Fac-simile letter from Millard Fillmore to James Grant Wilson ]

His gifted contemporary, Henry Clay, thought highly of Fillmore's moderation and wisdom, said his administration was an able and honorable one, and on his death-bed recommended his nomination for the presidency (by the Baltimore convention of 1852), as being a statesman of large civil experience, and one in whose career there was nothing inconsistent with the highest purity and patriotism. After leaving Washington for the last time, Webster said to a friend that Fillmore's administration leaving out of the question his own share of its work was no doubt the ablest the country had possessed for many years. The same great statesman, in his speech at the laying of the corner-stone of the capitol extension, said: “President Fillmore, it is your singularly good fortune to perform an act such as that which the earliest of your predecessors performed fifty-eight years ago. You stand where he stood; you lay your hand on the cornerstone he laid. Changed, changed is everything around. The same sun, indeed, shone upon his head which shines upon yours. The same broad river rolled at his feet, and now bathes his last resting-place, which now rolls at yours. But the site of this city was then mainly an open field. Streets and avenues have since been laid out and completed, squares and public grounds inclosed and ornamented, until the city, which bears his name, although comparatively inconsiderable in numbers and wealth, has become quite fit to be the seat of government of a great and united people. Sir, may the consequences of the duty which you perform so auspiciously to-day equal those which flowed from his act. Nor this only; may the principles of your administration and the wisdom of your political conduct be such that the world of the present day and all history hereafter may be at no loss to perceive what example you made your study.”

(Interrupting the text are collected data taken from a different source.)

-- ==== Sys2Proof/Laws/Queue.lean ====
section
/-!
SUPPORT. No operation touches the queue of waiting commands, one lemma per operation.
-/
namespace Sys2Proof.Machine
set_option linter.all false

@[simp] theorem ite_pending (c : Prop) [Decidable c] (a b : State) : (if c then a else b).pending = if c then a.pending else b.pending := by
  split <;> rfl

@[simp] theorem foldl_pending {β : Type} (l : List β) (f : State → β → State) (s : State) (h : ∀ s b, (f s b).pending = s.pending) :
    (l.foldl f s).pending = s.pending := by
  induction l generalizing s with
  | nil => rfl
  | cons b l ih => rw [List.foldl_cons, ih, h]

theorem foldlFst_pending {α β : Type} (l : List β) (f : State × α → β → State × α) (p : State × α) (h : ∀ p b, (f p b).1.pending = p.1.pending) :
    (l.foldl f p).1.pending = p.1.pending := by
  induction l generalizing p with
  | nil => rfl
  | cons b l ih => rw [List.foldl_cons, ih, h]

@[simp] theorem putDual_pending (base : Nat) (slotB : Bool) (w : Word) (s : State) : (putDual base slotB w s).pending = s.pending := by
  unfold putDual
  simp

@[simp] theorem timeCheckpoint_pending (s : State) : (timeCheckpoint s).pending = s.pending := by
  unfold timeCheckpoint
  simp

@[simp] theorem nseqCheckpoint_pending (s : State) : (nseqCheckpoint s).pending = s.pending := by
  unfold nseqCheckpoint
  simp

@[simp] theorem stageFit_pending (ty : Nat) (body : List Byte) (s : State) : (stageFit ty body s).pending = s.pending := by
  unfold stageFit
  simp

@[simp] theorem stageLost_pending (s : State) : (stageLost s).pending = s.pending := by
  unfold stageLost
  simp

@[simp] theorem stage_pending (ty : Nat) (body : List Byte) (s : State) : (stage ty body s).1.pending = s.pending := by
  unfold stage
  try dsimp only
  (repeat' split) <;> simp

@[simp] theorem setEvent_pending (code off : Nat) (s : State) : (setEvent code off s).pending = s.pending := by
  unfold setEvent
  (repeat' split) <;> simp

@[simp] theorem evrClose_pending (s : State) : (evrClose s).1.pending = s.pending := by
  unfold evrClose
  try dsimp only
  (repeat' split) <;> simp

@[simp] theorem evrAllocate_pending (r : LowReq) (s : State) : (evrAllocate r s).pending = s.pending := by
  unfold evrAllocate
  simp

@[simp] theorem evrRepeat_pending (s : State) : (evrRepeat s).pending = s.pending := by
  unfold evrRepeat
  (repeat' split) <;> simp

@[simp] theorem evrTake_pending (k : Nat) (r : LowReq) (s : State) : (evrTake k r s).pending = s.pending := by
  induction k generalizing r s with
  | zero => rfl
  | succ k ih =>
    unfold evrTake
    dsimp only
    (repeat' split) <;> simp [ih]

@[simp] theorem evrDrop_pending (src : Nat) (s : State) : (evrDrop src s).pending = s.pending := by
  unfold evrDrop
  simp

@[simp] theorem evrAnnounce_pending (src : Nat) (s : State) : (evrAnnounce src s).pending = s.pending := by
  unfold evrAnnounce
  simp

@[simp] theorem evrFlag_pending (r : LowReq) (s : State) : (evrFlag r s).pending = s.pending := by
  unfold evrFlag
  simp

@[simp] theorem readFlags_pending (s : State) : (readFlags s).pending = s.pending := by
  unfold readFlags
  simp

@[simp] theorem setRegs_pending (a : Nat) (ws : List Word) (s : State) : (setRegs a ws s).pending = s.pending := by
  unfold setRegs
  simp

@[simp] theorem recordLater_pending (ty : Nat) (body : List Byte) (s : State) : (recordLater ty body s).pending = s.pending := by
  unfold recordLater
  simp

@[simp] theorem mSafe_pending (code : Nat) (s : State) : (mSafe code s).pending = s.pending := by
  unfold mSafe
  simp

@[simp] theorem mFault_pending (code : Nat) (s : State) : (mFault code s).pending = s.pending := by
  unfold mFault
  simp

@[simp] theorem heartbeatCheck_pending (received : Bool) (s : State) : (heartbeatCheck received s).pending = s.pending := by
  unfold heartbeatCheck
  try dsimp only
  (repeat' split) <;> simp

@[simp] theorem sealBus_pending (b : Nat) (s : State) : (sealBus b s).pending = s.pending := by
  unfold sealBus
  simp

@[simp] theorem countMasked_pending (n : Nat) (s : State) : (countMasked n s).pending = s.pending := by
  unfold countMasked
  simp

@[simp] theorem resealBus_pending (b : Nat) (s : State) : (resealBus b s).pending = s.pending := by
  unfold resealBus
  simp

@[simp] theorem resealAfter_pending (before : Mnt) (s : State) : (resealAfter before s).pending = s.pending := by
  unfold resealAfter
  simp

@[simp] theorem outPush_pending (host : Nat) (noncons : Bool) (r : List Byte) (s : State) : (outPush host noncons r s).pending = s.pending := by
  unfold outPush
  simp

@[simp] theorem writeRbuf_pending (r : List Byte) (s : State) : (writeRbuf r s).pending = s.pending := by
  unfold writeRbuf
  simp

@[simp] theorem recordCommand_pending (t : Nat) (g : Tag) (r : List Byte) (s : State) : (recordCommand t g r s).pending = s.pending := by
  unfold recordCommand
  simp

@[simp] theorem tagDirty_pending (t : Nat) (s : State) : (tagDirty t s).pending = s.pending := by
  unfold tagDirty
  simp

@[simp] theorem storeReply_pending (r : List Byte) (s : State) : (storeReply r s).pending = s.pending := by
  unfold storeReply
  simp

@[simp] theorem abortAll_pending (cause : Nat) (s : State) : (abortAll cause s).pending = s.pending := by
  unfold abortAll
  simp

@[simp] theorem busCancel_pending (b : Nat) (s : State) : (busCancel b s).pending = s.pending := by
  unfold busCancel
  simp

@[simp] theorem clearReady_pending (s : State) : (clearReady s).pending = s.pending := by
  unfold clearReady
  simp

@[simp] theorem enterSafe_pending (code : Nat) (mantle : Bool) (s : State) : (enterSafe code mantle s).pending = s.pending := by
  unfold enterSafe
  simp

@[simp] theorem enterMaint_pending (code : Nat) (mantle : Bool) (s : State) : (enterMaint code mantle s).pending = s.pending := by
  unfold enterMaint
  simp

@[simp] theorem safeOn_pending (code : Nat) (mantle : Bool) (s : State) : (safeOn code mantle s).pending = s.pending := by
  unfold safeOn
  (repeat' split) <;> simp

@[simp] theorem raiseSAt_pending (off code obj val : Nat) (s : State) : (raiseSAt off code obj val s).pending = s.pending := by
  unfold raiseSAt
  simp

@[simp] theorem raiseS_pending (code obj val : Nat) (s : State) : (raiseS code obj val s).pending = s.pending := by
  unfold raiseS
  simp

@[simp] theorem raiseAll_pending (codes : List Nat) (s : State) : (raiseAll codes s).pending = s.pending := by
  unfold raiseAll
  (repeat' split) <;> simp

@[simp] theorem localSafeEdge_pending (e code : Nat) (s : State) : (localSafeEdge e code s).pending = s.pending := by
  unfold localSafeEdge
  simp

@[simp] theorem raiseEdge_pending (e code obj val : Nat) (s : State) : (raiseEdge e code obj val s).pending = s.pending := by
  unfold raiseEdge
  simp

@[simp] theorem obsAdd_pending (inc : Nat → Nat → Nat) (s : State) : (obsAdd inc s).pending = s.pending := by
  unfold obsAdd
  simp

@[simp] theorem obsCount_pending (i n : Nat) (s : State) : (obsCount i n s).pending = s.pending := by
  unfold obsCount
  simp

@[simp] theorem obsCountT_pending (k i n : Nat) (s : State) : (obsCountT k i n s).pending = s.pending := by
  unfold obsCountT
  simp

@[simp] theorem obsRun_pending (s : State) : (obsRun s).pending = s.pending := by
  unfold obsRun
  simp

@[simp] theorem pselWrite_pending (k : Nat) (w : Word) (s : State) : (pselWrite k w s).pending = s.pending := by
  unfold pselWrite
  simp

@[simp] theorem ovfWrite_pending (j : Nat) (w : Word) (s : State) : (ovfWrite j w s).pending = s.pending := by
  unfold ovfWrite
  simp

@[simp] theorem markWrite_pending (w : Word) (s : State) : (markWrite w s).pending = s.pending := by
  unfold markWrite
  simp

@[simp] theorem tagDraw_pending (s : State) : (tagDraw s).pending = s.pending := by
  unfold tagDraw
  simp

@[simp] theorem tagctlWrite_pending (w : Word) (s : State) : (tagctlWrite w s).pending = s.pending := by
  unfold tagctlWrite
  simp

@[simp] theorem seedWrite_pending (w : Word) (s : State) : (seedWrite w s).pending = s.pending := by
  unfold seedWrite
  simp

@[simp] theorem tagRetire_pending (pc : Word) (slotClass issueSlot fetchToIssue issueToRetire stall : Nat) (s : State) : (tagRetire pc slotClass issueSlot fetchToIssue issueToRetire stall s).pending = s.pending := by
  unfold tagRetire
  simp

@[simp] theorem counterWrap_pending (n : Nat) (s : State) : (counterWrap n s).pending = s.pending := by
  unfold counterWrap
  simp

@[simp] theorem linkSend_pending (s : State) : (linkSend s).pending = s.pending := by
  unfold linkSend
  simp

@[simp] theorem segStart_pending (s : State) : (segStart s).pending = s.pending := by
  unfold segStart
  simp

@[simp] theorem obsStart_pending (s : State) : (obsStart s).pending = s.pending := by
  unfold obsStart
  simp

@[simp] theorem segmentLatch_pending (s : State) : (segmentLatch s).pending = s.pending := by
  unfold segmentLatch
  simp

@[simp] theorem obsRejoin_pending (k : Nat) (s : State) : (obsRejoin k s).pending = s.pending := by
  unfold obsRejoin
  simp

@[simp] theorem onSlot_pending (cB rB tB : Nat) (berth : Bool) (f : SlotConf → Word → Word → Word × Word) (s : State) (i : Nat) : (onSlot cB rB tB berth f s i).pending = s.pending := by
  unfold onSlot
  simp

@[simp] theorem onLeafSlots_pending (l : Nat) (f : SlotConf → Word → Word → Word × Word) (s : State) : (onLeafSlots l f s).pending = s.pending := by
  unfold onLeafSlots
  simp

@[simp] theorem onBerthSlots_pending (e : Nat) (f : SlotConf → Word → Word → Word × Word) (s : State) : (onBerthSlots e f s).pending = s.pending := by
  unfold onBerthSlots
  simp

@[simp] theorem leafTake_pending (l trv : Nat) (vel : Int) (r : UnitRep) (s : State) : (leafTake l trv vel r s).pending = s.pending := by
  unfold leafTake
  simp

@[simp] theorem leafMissing_pending (l : Nat) (s : State) : (leafMissing l s).pending = s.pending := by
  unfold leafMissing
  simp

@[simp] theorem unitIntake_pending (u : Nat) (r : UnitRep) (due : Bool) (s : State) : (unitIntake u r due s).pending = s.pending := by
  unfold unitIntake
  simp

@[simp] theorem latchLeaves_pending (s : State) : (latchLeaves s).pending = s.pending := by
  unfold latchLeaves
  simp

@[simp] theorem clearNew_pending (s : State) : (clearNew s).pending = s.pending := by
  unfold clearNew
  simp

@[simp] theorem berthCompute_pending (s : State) (e : Nat) : (berthCompute s e).pending = s.pending := by
  unfold berthCompute
  simp

@[simp] theorem slotPut_pending (phaseOk berth : Bool) (i : Nat) (w : Word) (s : State) : (slotPut phaseOk berth i w s).pending = s.pending := by
  unfold slotPut
  simp

@[simp] theorem slotWrite_pending (berth : Bool) (i : Nat) (w : Word) (s : State) : (slotWrite berth i w s).pending = s.pending := by
  unfold slotWrite
  simp

@[simp] theorem trackWrite_pending (m : Nat) (w : Word) (s : State) : (trackWrite m w s).pending = s.pending := by
  unfold trackWrite
  simp

@[simp] theorem dsuIntake_pending (u : Nat) (r : UnitRep) (taken due : Bool) (s : State) : (dsuIntake u r taken due s).pending = s.pending := by
  unfold dsuIntake
  simp

@[simp] theorem dsuSlot_pending (i : Nat) (w : Word) (arg : Nat) (s : State) : (dsuSlot i w arg s).pending = s.pending := by
  unfold dsuSlot
  simp

@[simp] theorem armFor_pending (l : Nat) (st : LeafSt) (creep dirOpen : Bool) (s : State) : (armFor l st creep dirOpen s).pending = s.pending := by
  unfold armFor
  (repeat' split) <;> simp

@[simp] theorem enterLeaf_pending (l : Nat) (st : LeafSt) (s : State) : (enterLeaf l st s).pending = s.pending := by
  unfold enterLeaf
  simp

@[simp] theorem doorEvent_pending (v : DoorEvent) (s : State) : (doorEvent v s).pending = s.pending := by
  unfold doorEvent
  simp

@[simp] theorem logReport_pending (s : State) (l : Nat) : (logReport s l).pending = s.pending := by
  unfold logReport
  simp

@[simp] theorem logCycle_pending (l endState : Nat) (s : State) : (logCycle l endState s).pending = s.pending := by
  unfold logCycle
  simp

@[simp] theorem abortCycle_pending (l endState : Nat) (s : State) : (abortCycle l endState s).pending = s.pending := by
  unfold abortCycle
  simp

@[simp] theorem enterLocal_pending (e code : Nat) (s : State) : (enterLocal e code s).pending = s.pending := by
  unfold enterLocal
  try dsimp only
  (repeat' split) <;>
    first | (simp; done) | (refine Eq.trans (foldl_pending _ _ _ (fun s b => ?_)) ?_ <;> (repeat' split) <;> simp)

It should be stated as a part of Mr. Fillmore's public record that he was a candidate for nomination as president at the Whig convention of 1852; but although his policy, the fugitive-slave law included, was approved by a vote of 227 against 60, he could not command 20 votes from the free states. Four years later, while at Rome, he received the news of his nomination for the presidency by the American party. He accepted the nomination, but before the close of the campaign it became evident that the real struggle was between the Republicans and Democrats. Many, with whom Fillmore was the first choice for president, cast their votes for Gen. Frémont or James Buchanan, believing that there was no hope of his election, and, although he received the support of large numbers in all the states, Maryland alone gave him her electoral vote. In the summer of 1864 Col. Ogle Tayloe, of Washington, wrote to Mr. Fillmore on the subject of the presidential nomination, and his response was: “I can assure you in all sincerity that I have no desire ever to occupy that exalted station again, and more especially at a time like this.” Apropos of letters, the writer had the privilege of perusing a collection of confidential correspondence written by President Fillmore during a score of years while in public life; and, after a most careful examination, failed to find a single passage that would not stand the light of day, not a word of ignoble office-seeking, no paltry tricks to gain notoriety, no base designs of fattening upon public plunder.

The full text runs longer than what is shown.